Le financement reste cependant le nerf de la guerre dans cette lutte contre le réchauffement climatique. Le président Andry Rajoelina a d’ailleurs plaidé pour l’accélération de la mobilisation des 100 milliards de dollars mentionnés dans l’Accord de Paris en particulier pour financer la transition énergétique en Afrique. Il faut savoir que si les pays africains sont les plus vulnérables au changement climatique, ils n’ont bénéficié que 26% des financements climatiques, soit 18.5 milliards de dollars par an, note Le Point Afrique.
Que du business
« Que nos fonds d'adaptation soient décuplés en matière de gestion des ressources en eau, nutrition, agriculture résilient face au climat et filet social de sécurité pour gérer les migrations », lance d’ailleurs Hajatiana Randrianomenjanahary à cet effet. Quoi qu’il en soit, il affirme partager en partie l’avis des militants écologistes comme Greta Thunberg qui qualifie déjà la COP26 d’ « échec » qualifiant la conférence de « célébration du business ». « C'est de la diplomatie entre des personnes qui ont beaucoup à perdre dans la vraie transition écologique. Des gouvernements qui dépendent de la surconsommation, des industries pétrolières qui veulent défendre leur or noir etc ... C'est plus du lobbying pour qu'aucune de ces parties ne soit perdante et donc aucune décision radicale pour l'écologie ne sera prise », déplore Hajatiana Randrianomenjanahary. Des propos confirmés à demi-mots par Max Fontaine, sur place. « Les médias sont beaucoup plus intéressés par Madagascar que ne le sont les parties durant les négociations », déclare le représentant de la jeunesse malgache à la COP26. « Les médias s’en servent pour montrer que le changement climatique a des effets dès aujourd’hui mais les négociateurs, en tout cas les salles où j’étais, ont d’autres priorités.

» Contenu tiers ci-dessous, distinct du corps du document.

/-- Round a value to a floating-point format (R216, R217): FP32 overflows to infinity and is counted so, E4M3 and E2M1 saturate, the
others by SAT. -/
def encFlt (fp32 : Bool) (x : Flt) (sat : Bool) (v : Num) : Nat × Exc :=
  let sg := fun (n : Bool) => if n then x.sign else 0
  match v with
  | .nan => (if x.top = some 7 then 0 else x.nanCode, {})
  | .inf n => if x.top.isSome then (sg n + x.topCode, { sat := 1 }) else (sg n + x.infCode, {})
  | .fin n m e =>
    let c := x.roundMag m e
    if x.topCode < c then
      if x.top.isSome ∨ (sat ∧ ¬ fp32) then (sg n + x.topCode, { sat := 1 })
      else (sg n + x.infCode, { ovf := if fp32 then 1 else 0 })
    else (sg n + c, {})

/-- A value to the nearest integer, ties to even. -/
def Num.toInt (v : Num) : Int :=
  match v with
  | .fin n m e =>
    let a := if 0 ≤ e then m * 2 ^ e.toNat else rne m (-e).toNat
    if n then -(a : Int) else a
  | _ => 0

/-- Round to a two's-complement integer of w bits (R217). -/
def encInt (w : Nat) (v : Num) : Nat × Exc :=
  let hi : Int := 2 ^ (w - 1) - 1
  let lo : Int := -(2 ^ (w - 1))
  match v with
  | .nan => (0, {})
  | .inf n => (unsignedOf w (if n then lo else hi), { sat := 1 })
  | _ =>
    let i := v.toInt
    if i < lo then (unsignedOf w lo, { sat := 1 }) else if hi < i then (unsignedOf w hi, { sat := 1 }) else (unsignedOf w i, {})

/-- Encode a value in a scalar format code (R209, R216, R217). -/
def encNum (fmt : Nat) (sat : Bool) (v : Num) : Nat × Exc :=
  if fmt = 5 then encInt 8 v else if fmt = 6 then encInt 32 v else encFlt (fmt = 0) (fltOf fmt) sat v

/-- The value of a code of a scalar format. -/
def decNum (fmt c : Nat) : Num :=
  if fmt = 5 then .ofInt (signedOf 8 c) else if fmt = 6 then .ofInt (signedOf 32 c) else (fltOf fmt).decode c

/-- A value rounded to a scalar format, as a value. -/
def roundNum (fmt : Nat) (sat : Bool) (v : Num) : Num × Exc :=
  let (c, x) := encNum fmt sat v
  (decNum fmt c, x)

/-- One rounding to FP32. -/
def fp32 (v : Num) : Num × Exc := roundNum 0 true v

/-! ### MX blocks (R211, R216, R229, R232) -/

/-- An element under a block scale, exact (R214); a scale of 0xFF makes it NaN. -/
def decMx (fmt scale c : Nat) : Num :=
  if scale = 255 then .nan else
    match (fltOf fmt).decode c with
    | .fin n m e => .fin n m (e + scale - 127)
    | v => v

/-- An element dequantised to FP32: overflow gives infinity, counted; a NaN from the scale is made (R216, R232, R233). -/
def deqMx (fmt scale c : Nat) : Num × Exc :=
  let (v, x) := fp32 (decMx fmt scale c)
  (v, { x with nan := if scale = 255 ∧ ¬ ((fltOf fmt).decode c).isNan then 1 else 0 })

/-- EMAX of an MX element format (R229). -/
def emax (fmt : Nat) : Int := if fmt = 9 then 2 else if fmt = 7 then 8 else 15

/-- floor(log2 |v|) of a finite value other than 0. -/
def Num.flog2 (v : Num) : Int :=
  match v with
  | .fin _ m e => ((Nat.log2 m : Nat) : Int) + e
  | _ => 0

/-- The largest magnitude of a block. -/
def maxAbs (l : List Num) : Num := l.foldl (fun (m : Num) (v : Num) => if m.lt v.abs then v.abs else m) Num.zero

/-- One quantised block: its scale, element codes, new residuals (FP32 codes), what it counts (R229, R233). -/
structure QBlock where
  scale : Nat
  codes : List Nat
  res   : List Nat
  exc   : Exc
  deriving DecidableEq, Repr

/-- Quantise a block of values (R229): each element is rounded once, from the value given. -/
def quantBlock (fmt : Nat) (vs : List Num) : QBlock :=
  if vs.any (fun v => v.isNan || v.isInf) then ⟨255, vs.map fun _ => 0, vs.map fun _ => 0, { qnan := 1 }⟩
  else
    let m := maxAbs vs
    let x : Int := if m.isZero then -127 else Max.max (-127) (Min.min 127 (m.flog2 - emax fmt))
    let one := fun (v : Num) =>
      let (c, ex) := encFlt false (fltOf fmt) true (match v with | .fin n a e => Num.fin n a (e - x) | w => w)
      let back := decMx fmt (x + 127).toNat c
      let (r, _) := encNum 0 true (v.add back.neg)
      (c, r, ex)
    let l := vs.map one
    ⟨(x + 127).toNat, l.map (·.1), l.map (·.2.1), Exc.sum (l.map (·.2.2))⟩

/-- Cut a list into pieces of n. -/
def chunksGo {α : Type} (fuel n : Nat) (l : List α) : List (List α) :=
  match fuel with
  | 0 => []
  | fuel + 1 => match l with
    | [] => []
    | _ => l.take n :: chunksGo fuel n (l.drop n)

def chunks {α : Type} (n : Nat) (l : List α) : List (List α) := chunksGo l.length n l

/-- Quantise a tensor (R229): its blocks in order. -/
def quantTensor (fmt : Nat) (vs : List Num) : List QBlock := (chunks 32 vs).map (quantBlock fmt)

/-- Pad a list to n places. -/
def padTo {α : Type} (n : Nat) (d : α) (l : List α) : List α := l ++ List.replicate (n - l.length) d

/-- Pack two E2M1 codes to a byte, even index low (R211). -/
def packNibbles (l : List Nat) : List Byte :=
  (chunks 2 l).map fun p => BitVec.ofNat 8 (p.getD 0 0 % 16 + p.getD 1 0 % 16 * 16)

def unpackNibbles (l : List Byte) : List Nat := l.flatMap fun b => [b.toNat % 16, b.toNat / 16]

/-- The bytes of an MX tensor from its scales and element codes (R211). -/
def mxBytes (fmt : Nat) (scales codes : List Nat) : List Byte :=
  let gs := chunks 8 scales
  let cs := chunks 256 codes
  (gs.zip cs).flatMap fun (g, c) =>
    (padTo 8 0 g).map (BitVec.ofNat 8 ·) ++
    (if fmt = 9 then packNibbles (padTo 256 0 c) else (padTo 256 0 c).map (BitVec.ofNat 8 ·))

/-- Scales and element codes of the first n elements of an MX tensor. -/
def mxParse (fmt n : Nat) (bs : List Byte) : List Nat × List Nat :=
  let gs := chunks (mxGroup fmt) bs
  let sc := gs.flatMap fun g => (g.take 8).map (·.toNat)
  let el := gs.flatMap fun g => if fmt = 9 then unpackNibbles (g.drop 8) else (g.drop 8).map (·.toNat)
  (sc.take (ceilDiv n 32), el.take n)

/-! ### Tensors in memory -/

/-- Codes of n elements of a scalar format. -/
def codesOf (fmt n : Nat) (bs : List Byte) : List Nat :=
  (List.range n).map fun i => leNat ((bs.drop (i * (fmtBits fmt / 8))).take (fmtBits fmt / 8))

def bytesOf (fmt : Nat) (codes : List Nat) : List Byte := codes.flatMap fun c => leBytes (fmtBits fmt / 8) c

/-- The values of n elements read from bytes, dequantised if MX (R216, R232). -/
def tensorVals (fmt n : Nat) (bs : List Byte) : List Num × Exc :=
  if fmtMx fmt then
    let (sc, el) := mxParse fmt n bs
    let l := (List.range n).map fun i => deqMx fmt (sc.getD (i / 32) 0) (el.getD i 0)
    (l.map (·.1), Exc.sum (l.map (·.2)))
  else ((codesOf fmt n bs).map (decNum fmt), {})

/-- The bytes of values written in a format, each rounded once (R211, R216, R217, R224); MX scales are chosen as in R229 with no residual. -/
def tensorEnc (fmt : Nat) (sat : Bool) (vs : List Num) : List Byte × Exc :=
  if fmtMx fmt then
    let q := quantTensor fmt vs
    (mxBytes fmt (q.map (·.scale)) (q.flatMap (·.codes)), Exc.sum (q.map (·.exc)))
  else
    let l := vs.map (encNum fmt sat)
    (bytesOf fmt (l.map (·.1)), Exc.sum (l.map (·.2)))

/-! ### Reductions (R218-R223) -/

/-- R218: an operator applied to a format and mode it does not accept. -/
def opBad (op mode fmt : Nat) : Bool := 5 < op || 2 < mode || ¬ fmtOk fmt || (3 ≤ op && ¬ fmtInt fmt)

/-- The partial format (R223): integers combine in INT32 (R219). `wire` tells that quantisation on the wire is enabled. -/
def partialFmt (fmt : Nat) (pacc : Bool) : Nat :=
  if fmtInt fmt then 6 else if pacc ∨ fmtMx fmt then 0 else fmt

/-- Bitwise operators on INT32 codes. -/
def bitOp (op a b : Nat) : Nat := if op = 3 then a &&& b else if op = 4 then a ||| b else a ^^^ b

/-- to_partial (R222, R223): saturating. -/
def toPartial (pf : Nat) (v : Num) : Num × Exc := roundNum pf true v

/-- Combine two values in a partial format (R219, R221). -/
def combine (op pf : Nat) (a b : Num) : Num × Exc :=
  if op = 1 then (a.max b, {}) else if op = 2 then (a.min b, {})
  else if pf = 6 then
    if op = 0 then
      let v := a.toInt + b.toInt
      (.ofInt (signedOf 32 (unsignedOf 32 v)), { wrap := if -(2 ^ 31) ≤ v ∧ v < 2 ^ 31 then 0 else 1 })
    else (.ofInt (signedOf 32 (bitOp op (unsignedOf 32 a.toInt) (unsignedOf 32 b.toInt))), {})
  else
    let v := a.add b
    let (r, x) := toPartial pf v
    (r, { x with nan := if v.isNan ∧ ¬ a.isNan ∧ ¬ b.isNan then 1 else 0 })

/-- The sequential fold of reproducible mode (R222). -/
def foldRepro (op pf : Nat) (l : List Num) : Num × Exc :=
  match l with
  | [] => (.zero, {})
  | x :: t => t.foldl (fun (acc : Num × Exc) y => let (v, e) := combine op pf acc.1 y; (v, acc.2.add e)) (toPartial pf x)

/-! ### Exact mode (R224, R225) -/

/-- The exact accumulator: its value times 2^149, and its flags. -/
structure Exact where
  val  : Int := 0
  nan  : Bool := false
  pinf : Bool := false
  ninf : Bool := false
  deriving DecidableEq, Repr

/-- Wrap into 320 bits of two's complement. -/
def wrap320 (v : Int) : Int := signedOf 320 (unsignedOf 320 v)

def Exact.addNum (a : Exact) (v : Num) : Exact :=
  match v with
  | .nan => { a with nan := true }
  | .inf true => { a with ninf := true }
  | .inf false => { a with pinf := true }
  | .fin n m e =>
    let k : Int := if 0 ≤ e + 149 then ((m * 2 ^ (e + 149).toNat : Nat) : Int) else ((m / 2 ^ (-(e + 149)).toNat : Nat) : Int)
    { a with val := wrap320 (a.val + (if n then -k else k)) }

def Exact.merge (a b : Exact) : Exact := ⟨wrap320 (a.val + b.val), a.nan || b.nan, a.pinf || b.pinf, a.ninf || b.ninf⟩

/-- The accumulator as one value to be rounded once (R224). -/
def Exact.toNum (a : Exact) : Num :=
  if a.nan ∨ (a.pinf ∧ a.ninf) then .nan else if a.pinf then .inf false else if a.ninf then .inf true
  else .fin (decide (a.val < 0)) a.val.natAbs (-149)

/-- Trailing zeros of a natural number, up to a bound. -/
def trailGo (fuel n k : Nat) : Nat :=
  match fuel with
  | 0 => k
  | fuel + 1 => if n % 2 = 1 ∨ n = 0 then k else trailGo fuel (n / 2) (k + 1)

/-- The window of a value: SHIFT and whether it fits (R225). -/
def Exact.shift (a : Exact) : Nat := if a.val = 0 then 0 else Min.min 205 (trailGo 320 a.val.natAbs 0)
def Exact.wide (a : Exact) : Bool :=
  let w := a.val / 2 ^ a.shift
  ¬ (-(2 ^ 114) ≤ w ∧ w < 2 ^ 114)

def Exact.flags (a : Exact) : Nat := bit a.nan * 2 ^ 125 + bit a.pinf * 2 ^ 126 + bit a.ninf * 2 ^ 127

Et ça n’est pas très étonnant », ajoute-t-il. Il indique toutefois que la présence à la COP26 est nécessaire pour Madagascar. « Il faut se battre. Ce n’est pas parce qu’on est vulnérable que l’on va tout nous servir sur un plateau d’argent. Il faut se battre pour chercher ce qu’on veut », conclut le fondateur de l’entreprise sociale Bondy.